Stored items
/-- 00_scope.md section 4 (runs): a finite run shows one observation per event, those that an infinite run shows of the
same events. -/
def Obligations.FiniteRunIsPrefixOfInfiniteRun : Prop :=
  ∀ (events : Nat → Instr) (s : State) (n : Nat),
    (observations ((List.range n).map events) s).map some = (List.range n).map (streamObservation events s)

/-- 30_encoding.md section 2 (a cycle is the event sequence it expands to): `k` clock cycles of a machine whose agents go
on driving are the events that these cycles expand to; so every infinite sequence of events, one in a cycle, is a run of
`step`. -/
def Obligations.ClockedRunsAreEventRuns : Prop :=
  (∀ (cycles : Nat → Cycle) (s : State) (k : Nat),
    clockedState cycles s k = runEvents (((List.range k).map cycles).flatMap decodeCycle) s) ∧
  (∀ (events : Nat → Instr) (s : State) (k : Nat),
    clockedState (fun j => encode (events j)) s k = streamState events s k)

/-- The model's choice (entry 2): to find the first `n` cycles' inputs waiting in the state is the same as to be driven one
cycle at a time. -/
def Obligations.WaitingInputsRunAsDriven : Prop :=
  ∀ (cycles : Nat → Cycle) (s : State) (n : Nat),
    runSteps n { s with inputs := (List.range n).map cycles ++ s.inputs } = clockedState cycles s n
end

> **Task instructions**: What is needed is an exact transcription of every entry.

> **Solution to this problem**:
/-- 00_scope.md section 4 (runs): a finite run shows one observation per event, those that an infinite run shows of the
same events. -/
def Obligations.FiniteRunIsPrefixOfInfiniteRun : Prop :=
  ∀ (events : Nat → Instr) (s : State) (n : Nat),
    (observations ((List.range n).map events) s).map some = (List.range n).map (streamObservation events s)

/-- 30_encoding.md section 2 (a cycle is the event sequence it expands to): `k` clock cycles of a machine whose agents go
on driving are the events that these cycles expand to; so every infinite sequence of events, one in a cycle, is a run of
`step`. -/
def Obligations.ClockedRunsAreEventRuns : Prop :=
  (∀ (cycles : Nat → Cycle) (s : State) (k : Nat),
    clockedState cycles s k = runEvents (((List.range k).map cycles).flatMap decodeCycle) s) ∧
  (∀ (events : Nat → Instr) (s : State) (k : Nat),
    clockedState (fun j => encode (events j)) s k = streamState events s k)

/-- The model's choice (entry 2): to find the first `n` cycles' inputs waiting in the state is the same as to be driven one
cycle at a time. -/
def Obligations.WaitingInputsRunAsDriven : Prop :=
  ∀ (cycles : Nat → Cycle) (s : State) (n : Nat),
    runSteps n { s with inputs := (List.range n).map cycles ++ s.inputs } = clockedState cycles s n
end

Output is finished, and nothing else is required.